Step 1: Set Up Your Development Environment
First, install Wrangler, Cloudflare's CLI tool for Workers:
npm install -g wranglerVerify installation:
wrangler --versionLog in to your Cloudflare account:
wrangler loginThis opens a browser window for authentication. Once logged in, you're ready to create your first Worker.

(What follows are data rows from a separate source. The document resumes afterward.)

/-- An entry of `W` changes by a host write to it while idle, or by WIDTHS. -/
theorem width_writer (i : Nat) (hi : i < 8) (hne : t.w[i] ≠ s.w[i]) :
    (s.busy = false ∧ ∃ v, s.hostWrites (0x060 + 4 * i) v) ∨ s.completesAs .widths := by
  rcases h.data_cases hreset with ⟨hw, -⟩ | ⟨j, v, hwr, hidle, rfl⟩ | ⟨c, u, hpend, hwrites, rfl⟩
  · exact absurd (by rw [hw]) hne
  · rw [setWidth_getElem _ j v i hi] at hne
    by_cases hij : i = j.val
    · exact .inl ⟨hidle, v, hij ▸ hwr⟩
    · exact absurd (if_neg hij) hne
  · cases hwrites with
    | widths out => exact .inr hpend
    | _ => exact absurd rfl hne

/-- `ACC` changes by CKCLR or CKMAC. -/
theorem acc_writer (hne : t.acc ≠ s.acc) : s.completesAs .ckclr ∨ s.completesAs .ckmac := by
  rcases h.data_cases hreset with ⟨-, hacc, -⟩ | ⟨j, v, -, -, rfl⟩ | ⟨c, u, hpend, hwrites, rfl⟩
  · exact absurd hacc hne
  · exact absurd rfl hne
  · cases hwrites with
    | clears => exact .inl hpend
    | adds x => exact .inr hpend
    | _ => exact absurd rfl hne

/-- `RES0` and `RES1` change by the five commands that answer in them. -/
theorem results_writer (hne : t.res0 ≠ s.res0 ∨ t.res1 ≠ s.res1) :
    s.completesAs .comb ∨ s.completesAs .ckred ∨ s.completesAs .ckfin ∨ s.completesAs .gtincd ∨
      s.completesAs .gtinval := by
  rcases h.data_cases hreset with ⟨-, -, h0, h1⟩ | ⟨j, v, -, -, rfl⟩ | ⟨c, u, hpend, hwrites, rfl⟩
  · simp [h0, h1] at hne
  · simp at hne
  · cases hwrites with
    | results c x y hc =>
      rcases (writesResults_iff c).mp hc with rfl | rfl | rfl | rfl | rfl
      exacts [.inl hpend, .inr (.inl hpend), .inr (.inr (.inl hpend)), .inr (.inr (.inr (.inl hpend))),
        .inr (.inr (.inr (.inr hpend)))]
    | _ => simp at hne

/-- What writes `W`, `ACC`, `RES0` or `RES1` is no error completion (60_exceptions.md R167). -/
theorem data_written_without_error (hne : t.w ≠ s.w ∨ t.acc ≠ s.acc ∨ t.res0 ≠ s.res0 ∨ t.res1 ≠ s.res1) :
    t.err = s.err ∧ t.ecode = s.ecode := by
  rcases h.data_cases hreset with ⟨hw, hacc, h0, h1⟩ | ⟨j, v, -, -, rfl⟩ | ⟨c, u, -, hwrites, rfl⟩
  · simp [hw, hacc, h0, h1] at hne
  · exact ⟨rfl, rfl⟩
  · rw [hwrites.frame]
    exact ⟨rfl, rfl⟩

/-- `IE` takes bit 0 of a host write to `CTRL`. -/
theorem ie_writer (hne : t.ie ≠ s.ie) : ∃ v, s.hostWrites 0x004 v ∧ t.ie = v.getLsbD 0 := by
  rcases h.ctrl_cases hreset with ⟨hie, -⟩ | ⟨v, hwr, hie, -⟩
  · exact absurd hie hne
  · exact ⟨v, hwr, hie⟩

/-- `WTLOCK` is never cleared (R41). -/
theorem wtlock_kept (hlock : s.wtlock = true) : t.wtlock = true := ((h.locked_frame hreset).2.2 hlock).2

/-- `WTLOCK` is set by a host write to `CTRL` with bit 1. -/
theorem wtlock_setter (hclear : s.wtlock = false) (hset : t.wtlock = true) :
    ∃ v, s.hostWrites 0x004 v ∧ v.getLsbD 1 = true := by
  rcases h.ctrl_cases hreset with ⟨-, hlock⟩ | ⟨v, hwr, -, hlock⟩
  · simp [hclear, hset] at hlock
  · exact ⟨v, hwr, by simpa [hclear, hset] using hlock.symm⟩

/-- `BUSY` is set by the acceptance of a command. -/
theorem busy_setter (hidle : s.busy = false) (hset : t.busy = true) :
    s.fatal = false ∧ ∃ v, s.hostWrites 0x00C v ∧ t.cmd = v := by
  rcases h.status_cases hreset with ⟨hbusy, -⟩ | ⟨-, hbusy, -⟩ | ⟨-, hfatal, hwr, -⟩ | ⟨-, -, hbusy, -⟩
  · simp [hidle, hset] at hbusy
  · simp [hset] at hbusy
  · exact ⟨hfatal, t.cmd, hwr, rfl⟩
  · simp [hset] at hbusy

/-- `BUSY` is cleared by a completion. -/
theorem busy_clearer (hbusy : s.busy = true) (hclear : t.busy = false) : s.completesNext := by
  rcases h.status_cases hreset with ⟨hsame, -⟩ | ⟨hpend, -⟩ | ⟨hidle, -⟩ | ⟨hidle, -⟩
  · simp [hbusy, hclear] at hsame
  · exact hpend
  · simp [hbusy] at hidle
  · simp [hbusy] at hidle

/-- `DONE`, `ERR` and `ECODE` are set by a completion, and cleared by the acknowledgement or by the acceptance of a
command (R39). -/
theorem done_err_ecode_writer :
    (t.done ≠ s.done → (t.done = true ∧ s.completesNext) ∨ (t.done = false ∧ s.clearsDoneNext)) ∧
      (t.err ≠ s.err → (t.err = true ∧ s.completesNext) ∨ (t.err = false ∧ s.clearsDoneNext)) ∧
      (t.ecode ≠ s.ecode → (t.err = true ∧ s.completesNext) ∨ (t.ecode = 0 ∧ s.clearsDoneNext)) := by
  rcases h.status_cases hreset with ⟨-, hdone, herr, hcode, -⟩ | ⟨hpend, -, hdone, -, hend⟩ |
    ⟨hidle, hfatal, hwr, -, hdone, herr, hcode⟩ | ⟨hidle, ⟨v, hwr, hbit⟩, -, hdone, herr, hcode, -⟩
  · exact ⟨absurd hdone, absurd herr, absurd hcode⟩
  · refine ⟨fun _ => .inl ⟨hdone, hpend⟩, fun hne => ?_, fun hne => ?_⟩
    · exact .inl ⟨hend.resolve_right fun hsame => hne hsame.1, hpend⟩
    · exact .inl ⟨hend.resolve_right fun hsame => hne hsame.2, hpend⟩
  · have hclears : s.clearsDoneNext := ⟨hidle, .inr ⟨hfatal, _, hwr⟩⟩
    exact ⟨fun _ => .inr ⟨hdone, hclears⟩, fun _ => .inr ⟨herr, hclears⟩, fun _ => .inr ⟨hcode, hclears⟩⟩
  · have hclears : s.clearsDoneNext := ⟨hidle, .inl ⟨v, hwr, hbit⟩⟩
    exact ⟨fun _ => .inr ⟨hdone, hclears⟩, fun _ => .inr ⟨herr, hclears⟩, fun _ => .inr ⟨hcode, hclears⟩⟩

/-- `WRIGN` is set by a discarded write. -/
theorem wrign_setter (hclear : s.wrign = false) (hset : t.wrign = true) : s.discardsNext := by
  rcases h.wrign_cases hreset with hsame | ⟨hnext, -⟩ | ⟨v, -, hand⟩
  · simp [hclear, hset] at hsame
  · exact hnext
  · simp [hclear, hset] at hand

/-- `WRIGN` is cleared by a host write of 1 to bit 4 of `STATUS`. -/
theorem wrign_clearer (hset : s.wrign = true) (hclear : t.wrign = false) :
    ∃ v, s.hostWrites 0x008 v ∧ v.getLsbD 4 = true := by
  rcases h.wrign_cases hreset with hsame | ⟨-, htrue⟩ | ⟨v, hwr, hand⟩
  · simp [hset, hclear] at hsame
  · simp [hclear] at htrue
  · exact ⟨v, hwr, by simpa [hset, hclear] using hand⟩

/-- `CMD` changes by a host write while idle and not fatal (R44). -/
theorem cmd_writer (hne : t.cmd ≠ s.cmd) : s.busy = false ∧ s.fatal = false ∧ s.hostWrites 0x00C t.cmd := by
  rcases h.status_cases hreset with ⟨-, -, -, -, hcmd⟩ | ⟨-, -, -, hcmd, -⟩ | ⟨hidle, hfatal, hwr, -⟩ |
    ⟨-, -, -, -, -, -, hcmd⟩
  · exact absurd hcmd hne
  · exact absurd hcmd hne
  · exact ⟨hidle, hfatal, hwr⟩
  · exact absurd hcmd hne

/-- A weight changes by a host write to its word while idle and unlocked. -/
theorem weight_writer (r c : Nat) (hr : r < 32) (hc : c < 8) (hne : t.wt[r][c] ≠ s.wt[r][c]) :
    s.busy = false ∧ s.wtlock = false ∧ ∃ v, s.hostWrites (0x100 + 8 * r + 4 * (c / 4)) v := by
  rcases h.table_cases hreset with hwt | ⟨r', half, v, hwr, hidle, hlock, hwt⟩
  · simp only [hwt, ne_eq, not_true] at hne
  · have hentry : t.wt[r][c] = (s.advance.setWeightWord r' half v).wt[r][c] := by simp only [hwt]
    rw [hentry, setWeightWord_getElem _ r' half v r c hr hc] at hne
    by_cases hplace : r = r'.val ∧ c / 4 = half.val
    · obtain ⟨hrow, hhalf⟩ := hplace
      exact ⟨hidle, hlock, v, by rw [hrow, hhalf]; exact hwr⟩
    · exact absurd (if_neg hplace) hne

Step 2: Create a New Worker Project
Create a new directory and initialize the project:
mkdir smart-analyzer-worker
cd smart-analyzer-worker
npm init -yCreate the Worker configuration file wrangler.toml:
name = "smart-analyzer"
main = "src/index.js"
compatibility_date = "2026-02-28"
[vars]
ENVIRONMENT = "production"Create the source directory:
mkdir srcStep 3: Write Your First Worker
Create src/index.js with a basic Worker structure:
export default {
async fetch(request, env, ctx) {
// Handle CORS for browser requests
if (request.method === 'OPTIONS') {
return new Response(null, {
headers: {
'Access-Control-Allow-Origin': '*',
'Access-Control-Allow-Methods': 'POST, OPTIONS',
'Access-Control-Allow-Headers': 'Content-Type',
},
});
}
// Only accept POST requests
if (request.method !== 'POST') {
return new Response('Method not allowed', { status: 405 });
}
try {
const { text } = await request.json();
if (!text || text.trim().length === 0) {
return new Response(
JSON.stringify({ error: 'Text is required' }),
{ status: 400, headers: { 'Content-Type': 'application/json' } }
);
}
return new Response(
JSON.stringify({
message: 'Worker is running!',
textLength: text.length,
}),
{
headers: {
'Content-Type': 'application/json',
'Access-Control-Allow-Origin': '*',
},
}
);
} catch (error) {
return new Response(
JSON.stringify({ error: 'Invalid JSON' }),
{ status: 400, headers: { 'Content-Type': 'application/json' } }
);
}
},
};Test locally:
wrangler devYour Worker is now running at http://localhost:8787. Test it:
curl -X POST http://localhost:8787 \
-H "Content-Type: application/json" \
-d '{"text":"Hello, World!"}'You should see: {"message":"Worker is running!","textLength":13}
Step 4: Integrate Claude API
Now let's add the AI magic. First, store your Anthropic API key as a secret:
wrangler secret put ANTHROPIC_API_KEYPaste your API key when prompted.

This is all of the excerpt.